DragonFly kernel List (threaded) for 2011-02
[
Date Prev][
Date Next]
[
Thread Prev][
Thread Next]
[
Date Index][
Thread Index]
Re: Time to let go of ipfilter
On Tue, Feb 22, 2011 at 11:49:49AM +0200, Atte Peltomäki wrote:
> On Tue, Feb 22, 2011 at 10:16:48AM +0100, Francois Tigeot wrote:
> > On Tue, Feb 22, 2011 at 10:45:35AM +0200, Atte Peltomäki wrote:
> > > On Tue, Feb 22, 2011 at 02:20:59AM -0600, Chris Turner wrote:
> > > > On 02/21/11 07:57, Atte Peltomäki wrote:
> > > > > PF is simply too slow. It does have good functionality and it's easy to
> > > > > use, but it doesn't scale beyond small/medium networks. I stress-tested
> > > > > it some time ago and OpenBSD/pf could get a combined throughput of
> > > > > around 1.6Gbps. FreeBSD/pf got a little better, but not so that it would
> > > > > really mean much.
> > > >
> > > > What was the max {memory,pci,processor} bandwitdth on the machine under
> > > > test?
>
> I see.

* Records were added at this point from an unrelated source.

/-- A count in the pass direction in CRUISE reaches the entry at the head pointer whose trigger count it is, and with it the
next one of the same trigger count, of the other pin column: with P inside the window its column timer runs for
floor(f P / 16) ticks, or at 0 it fires at once, its pins struck into DRIVE, with their heat and their marks, or missed; or it
is missed when that timer runs; with P outside the window it is passed. The misses join the repair list in order, up to 5 120
items. A count against the pass direction, or onto no trigger count, leaves the Sequencer
(R70, R82, R83, R84, R86, R87, R89, R112). The ticks that the command carries are log entry 2. -/
def Obligations.CountReachesTheHeadEntry : Prop :=
  ∀ (ch : EncoderChannel) (dt : Nat) (s u : State) (m : CarMotion) (q : PassPlan) (x d : Int) (i : Nat),
    s.car.state = .cruise → s.car.motion = some m → m.leg = .pass → u = s.counted ch dt → x = u.car.counter →
    0 ≤ x → x ≤ travelMost s.width → d = (match m.dir with | .right => 1 | .left => -1) →
    x ≠ m.lastTrigger + 13 * d → x ≠ m.endPoint →
    s.sequ.walking = true → s.sequ.dir = m.dir → s.sequ.head = i → s.lists[s.sequ.list.val] = .striking q →
    (x - s.car.counter ≠ d ∨ (∀ e, q.entries[i]? = some e → e.trigger ≠ x) →
      ∃ t : State, exec (.countChange ch dt) s = .next t ∧ t.sequ = u.sequ) ∧
    (∀ e b, x - s.car.counter = d → q.entries[i]? = some e → e.trigger = x → q.entries[i + 1]? = some b → b.trigger = x →
      ∃ t : State, exec (.countChange ch dt) s = .next t ∧ t.sequ.head = i + 2) ∧
    (∀ (hit : List StrikeEntry) (n : Nat) (open_ : StrikeEntry → Bool) (struck : StrikeEntry → Pin → Bool)
        (missed : List RepairItem),
      x - s.car.counter = d →
      (∃ e, hit = [e] ∧ q.entries[i]? = some e ∧ e.trigger = x ∧ ∀ b, q.entries[i + 1]? = some b → b.trigger ≠ x) ∨
        (∃ e b, hit = [e, b] ∧ q.entries[i]? = some e ∧ e.trigger = x ∧ q.entries[i + 1]? = some b ∧ b.trigger = x ∧
          e.col ≠ b.col ∧ e.rowMask &&& b.rowMask = 0) →
      n = s.sequ.fraction * u.car.period / 16 → s.sequ.repairs.length ≤ 5120 →
      (∀ e, open_ e = (insideWindow m.cls u.car.period && decide (u.sequ.timer e.col = .idle))) →
      (∀ e p, struck e p = (open_ e && n == 0 && e.rowMask.getLsbD p.val && !s.isFailed p && (u.channel p == .ready))) →
      missed = (hit.map (fun e => ((pinsOf e.rowMask).filter (fun p => !(open_ e && decide (1 ≤ n)) && !struck e p)).map (fun p =>
        (⟨e.column, ((p.val : Int) + q.pass.rowShift).toNat, p⟩ : RepairItem)))).flatten →
      ∃ t : State, exec (.countChange ch dt) s = .next t.settle ∧
        t = { u with
          car := { u.car with suspended := !insideWindow m.cls u.car.period }
          channels := t.channels, heat := { u.heat with acc := t.heat.acc }, lists := t.lists, sequ := t.sequ } ∧
        t.sequ.head = i + hit.length ∧
        (∀ j e, hit[j]? = some e →
          t.sequ.timer e.col = (if open_ e = true ∧ 1 ≤ n then .running n (i + j) else u.sequ.timer e.col)) ∧
        (∀ k, (∀ e ∈ hit, e.col ≠ k) → t.sequ.timer k = u.sequ.timer k) ∧
        (∀ p, t.channel p = if hit.any (struck · p) then .drive (s.sequ.driveTime * 10) false else u.channel p) ∧
        (∀ p, t.heatOf p = if hit.any (struck · p) then min 65535 (s.heatOf p + s.sequ.driveTime) else s.heatOf p) ∧
        (∃ es, t.lists = s.lists.set s.sequ.list.val (.striking { q with entries := es }) ∧ es.length = q.entries.length ∧
          (∀ j, (∀ k, k < hit.length → j ≠ i + k) → es[j]? = q.entries[j]?) ∧
          ∀ j e, hit[j]? = some e → ∃ v, es[i + j]? = some v ∧ v = { e with struckMask := v.struckMask } ∧
            ∀ p : Pin, v.struckMask.getLsbD p.val = (e.struckMask.getLsbD p.val || struck e p)) ∧
        t.sequ.repairs = (s.sequ.repairs ++ missed).take 5120 ∧
        (t.sequ.overflow = true ↔ s.sequ.overflow = true ∨ 5120 < s.sequ.repairs.length + missed.length))

/-- DELAY_TIMER_EXPIRY fires the timer's entry: with the enable on each pin that is not FAILED and whose channel is READY is
struck, into DRIVE and with its heat, and the others are missed; with the enable off every pin is missed. The misses join
the repair list, up to 5 120 items, and the timer becomes IDLE (R84, R86, R87, R89, R112). -/
def Obligations.DelayTimerFiresTheEntry : Prop :=
  ∀ (s : State) (col : PinColumn) (n i : Nat) (q : PassPlan) (e : StrikeEntry) (struck : Pin → Bool) (missed : List RepairItem),
    s.sequ.timer col = .running n i → s.lists[s.sequ.list.val] = .striking q → q.entries[i]? = some e →
    s.sequ.repairs.length ≤ 5120 →
    (∀ p, struck p = (s.car.enable && e.rowMask.getLsbD p.val && !s.isFailed p && (s.channel p == .ready))) →
    missed = ((pinsOf e.rowMask).filter (fun p => !struck p)).map (fun p =>
      ⟨e.column, ((p.val : Int) + q.pass.rowShift).toNat, p⟩) →
    ∃ t : State, exec (.delayTimerExpiry col) s = .next t ∧
      t = { s with channels := t.channels, heat := { s.heat with acc := t.heat.acc }, lists := t.lists, sequ := t.sequ } ∧
      t.sequ.timer col = .idle ∧ (∀ k, k ≠ col → t.sequ.timer k = s.sequ.timer k) ∧ t.sequ.head = s.sequ.head ∧
      (∀ p, t.channel p = if struck p then .drive (s.sequ.driveTime * 10) false else s.channel p) ∧
      (∀ p, t.heatOf p = if struck p then min 65535 (s.heatOf p + s.sequ.driveTime) else s.heatOf p) ∧
      (∃ d, t.lists = s.lists.set s.sequ.list.val (.striking { q with entries := q.entries.set i d }) ∧
        d = { e with struckMask := d.struckMask } ∧
        ∀ p : Pin, d.struckMask.getLsbD p.val = (e.struckMask.getLsbD p.val || struck p)) ∧
      t.sequ.repairs = (s.sequ.repairs ++ missed).take 5120 ∧
      (t.sequ.overflow = true ↔ s.sequ.overflow = true ∨ 5120 < s.sequ.repairs.length + missed.length)

/-- The phases and judgements of a pin pulse: DRIVE_END judges a strike pulse weak below 1.2 A and else good, and begins
HOLD; OVERCURRENT, and a last sample above 4.0 A, judges it short and begins RECOVERY; HOLD_END begins RECOVERY and RECOVERY_END makes READY, with which a coil
test that waits for the pin goes on (`CoilTestPulseDecides`). The third fault in a row makes the pin FAILED and posts PIN
FAILED (R88, R92, R93, R95, R96, R103). That the command carries the current
in mA is log entry 25. -/
def Obligations.PinPulseIsJudged : Prop :=
  ∀ (s : State) (p : Pin) (n : Nat) (r : PinRecord), r = s.pinRecord p →
    (s.channel p = .drive n false →
      (∀ mA, mA < 1200 → r.faults < 2 → exec (.driveEnd p mA) s = .next { s with
        channels := s.channels.set p.val (.hold 400)
        health := s.health.set p.val { r with faults := r.faults + 1, health := .suspect } }) ∧
      (∀ mA, mA < 1200 → r.faults = 2 → exec (.driveEnd p mA) s = .next ({ s with
        channels := s.channels.set p.val (.hold 400)
        health := s.health.set p.val { r with faults := 3, health := .failed } }.postBoth (.pinFailed p .weak))) ∧
      (∀ mA, 1200 ≤ mA → mA ≤ 4000 → exec (.driveEnd p mA) s = .next { s with
        channels := s.channels.set p.val (.hold 400)
        health := s.health.set p.val { r with faults := 0, health := .good } }) ∧
      (∀ cmd, cmd = .overcurrent p ∨ (∃ mA, 4000 < mA ∧ cmd = .driveEnd p mA) →
        (r.faults < 2 → exec cmd s = .next { s with
          channels := s.channels.set p.val (.recovery 1400)
          health := s.health.set p.val { r with faults := r.faults + 1, health := .suspect } }) ∧
        (r.faults = 2 → exec cmd s = .next ({ s with
          channels := s.channels.set p.val (.recovery 1400)
          health := s.health.set p.val { r with faults := 3, health := .failed } }.postBoth (.pinFailed p .short))))) ∧
    (s.channel p = .hold n → exec (.holdEnd p) s = .next { s with channels := s.channels.set p.val (.recovery 1400) }) ∧
    (s.channel p = .recovery n →
      exec (.recoveryEnd p) s = .next ({ s with channels := s.channels.set p.val .ready }.testProceed.settle) ∧
      (s.test = none → exec (.recoveryEnd p) s = .next ({ s with channels := s.channels.set p.val .ready }.settle)))

/-- COIL_RISE and TEST_PULSE_TIMEOUT end the test pulse with SHORT below 30 ticks, NORMAL, or OPEN: the channel recovers,
the record is written, COIL RESULT goes to Console and PIN FAILED to both links for a pin that was not FAILED, and the
next pin is taken or the entry completes. A pin in WAITING whose channel is READY, or becomes READY at RECOVERY_END, begins
its pulse when nothing bars it, and is INVALID with cause LIMIT, SUPPLY or CARRIAGE, the first that holds, when something does,
the test going on in that event with the next pin, of at most 17 left (`BoundsAreKept`); a carriage fault cuts a test pulse,
which is INVALID with cause CUT, and the test goes on; that its COIL RESULTs come before CARRIAGE FAULT is log entry 41 (R91,
R102 to R107, R109). -/
def Obligations.CoilTestPulseDecides : Prop :=
  (∀ (s u v : State) (c : TestContext) (p : Pin) (n : Nat) (cmd : Instr) (o : CoilOutcome) (r : PinRecord),
    s.test = some c → c.pin = some p → c.step = .pulse n →
    ((∃ t, 1 ≤ t ∧ t ≤ 29 ∧ cmd = .coilRise t ∧ o = .short t) ∨ (∃ t, 30 ≤ t ∧ t ≤ 599 ∧ cmd = .coilRise t ∧ o = .normal t) ∨
      (cmd = .testPulseTimeout ∧ o = .openCoil)) →
    r = (match o with
      | .normal t => ⟨.good, 0, .normal, some t⟩
      | .short _ => ⟨.failed, 3, .short, none⟩
      | _ => ⟨.failed, 3, .openCoil, none⟩) →
    u = { s with channels := s.channels.set p.val (.recovery 1400), health := s.health.set p.val r }.post .console
      (.coilResult c.seq p o c.supply r.health r.faults c.todo.isEmpty) →
    v = (match o with
      | .short _ => if (s.pinRecord p).health = .failed then u else u.postBoth (.pinFailed p .short)
      | .openCoil => if (s.pinRecord p).health = .failed then u else u.postBoth (.pinFailed p .openCoil)
      | _ => u) →
    (∀ q rest, c.todo = q :: rest → exec cmd s =
      .next ({ v with test := some { c with todo := rest, pin := some q, step := .waiting } }.testProceed.settle)) ∧
    (c.todo = [] → exec cmd s = .next (({ v with test := none }.completeEntry .console).settle))) ∧
  (∀ (s : State) (c : TestContext) (p : Pin) (x : Nat), s.test = some c → c.pin = some p → c.step = .waiting →
    s.channel p = .ready → s.heat.thermal ≠ .limit → s.heat.lowSupply = false → s.car.state = .stopped →
    s.heat.supply = some x → s.testProceed = { s with
      channels := s.channels.set p.val (.drive 600 true)
      heat := { s.heat with acc := s.heat.acc.set p.val (min 65535 (s.heatOf p + 60)) }
      test := some { c with step := .pulse 0, supply := x } }) ∧
  (∀ (s : State) (c : TestContext) (p : Pin), s.test = some c → c.pin = some p → c.step = .waiting →
    s.channel p ≠ .ready → s.testProceed = s) ∧
  (∀ s : State, (∀ c, s.test = some c → c.pin = none ∨ ∃ n, c.step = .pulse n) → s.testProceed = s) ∧
  (∀ (s : State) (c : TestContext) (p : Pin) (x n : Nat), s.test = some c → c.pin = some p → c.step = .waiting →
    s.channel p = .recovery n → s.heat.thermal ≠ .limit → s.heat.lowSupply = false → s.car.state = .stopped →
    s.heat.supply = some x → exec (.recoveryEnd p) s = .next ({ s with
      channels := s.channels.set p.val (.drive 600 true)
      heat := { s.heat with acc := s.heat.acc.set p.val (min 65535 (s.heatOf p + 60)) }
      test := some { c with step := .pulse 0, supply := x } }).settle) ∧
  (∀ (s u : State) (c : TestContext) (p : Pin) (x : Nat) (cause : InvalidCause), s.test = some c → c.pin = some p →
    c.step = .waiting → s.channel p = .ready → s.heat.supply = some x →
    cause = .limit ∧ s.heat.thermal = .limit ∨
      cause = .supply ∧ s.heat.thermal ≠ .limit ∧ s.heat.lowSupply = true ∨
      cause = .carriage ∧ s.heat.thermal ≠ .limit ∧ s.heat.lowSupply = false ∧ s.car.state ≠ .stopped →
    u = ({ s with health := s.health.set p.val { s.pinRecord p with lastCoil := .invalid } }).post .console
      (.coilResult c.seq p (.invalid cause) x (s.pinRecord p).health (s.pinRecord p).faults c.todo.isEmpty) →
    (c.todo = [] → s.testProceed = ({ u with test := none }).completeEntry .console) ∧
    (∀ q rest, c.todo = q :: rest → s.channel q ≠ .ready →
      s.testProceed = { u with test := some { c with todo := rest, pin := some q, step := .waiting, supply := x } }) ∧
    (∀ q rest, c.todo = q :: rest → rest.length ≤ 16 → s.testProceed =
      ({ u with test := some { c with todo := rest, pin := some q, step := .waiting, supply := x } }).testProceed)) ∧
  (∀ (s u v : State) (c : TestContext) (p : Pin) (n : Nat), s.test = some c → c.pin = some p → c.step = .pulse n →
    u = ({ s with health := s.health.set p.val { s.pinRecord p with lastCoil := .invalid } }).post .console
      (.coilResult c.seq p (.invalid .cut) c.supply (s.pinRecord p).health (s.pinRecord p).faults c.todo.isEmpty) →
    (c.todo = [] → s.testCut = ({ u with test := none }).completeEntry .console) ∧
    (∀ q rest, c.todo = q :: rest →
      s.testCut = ({ u with test := some { c with todo := rest, pin := some q, step := .waiting } }).testProceed) ∧
    (s.car.state = .stopped → s.car.motion = none → s.sequ.walking = false →
      v = { s with
        car := { s.car with encA := !s.car.encA, encB := !s.car.encB, state := .fault, suspended := false }
        channels := s.channels.map Channel.cut } →
      exec .illegalTransition s = .next ((v.testCut).postBoth (.carriageFault .encoder s.car.counter .stopped)).settle))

It's been ages, but I found something that's more or less
> relevant. It was DELL R710 I spoke of above, but R610 were quite equal in
> performance, once I fixed bugs mentioned in these mails:
>
> http://kameli.org/r610-dmesg.txt
> http://kameli.org/if_em-fixes.txt
I see the CPUs were Xeon E5540.
They have up to 25 GB/s of memory bandwidth per socket and the machine used
a PCI-e bus which also had much more bandwidth than the 4 Gb/s of your
network card.
This should have been plenty.
Still, I've not found an official product page on the Intel web site for your
network adapter and given the bugs you have encountered, I wouldn't dismiss
it entirely as the cause of some of your troubles.
--
Francois Tigeot
[
Date Prev][
Date Next]
[
Thread Prev][
Thread Next]
[
Date Index][
Thread Index]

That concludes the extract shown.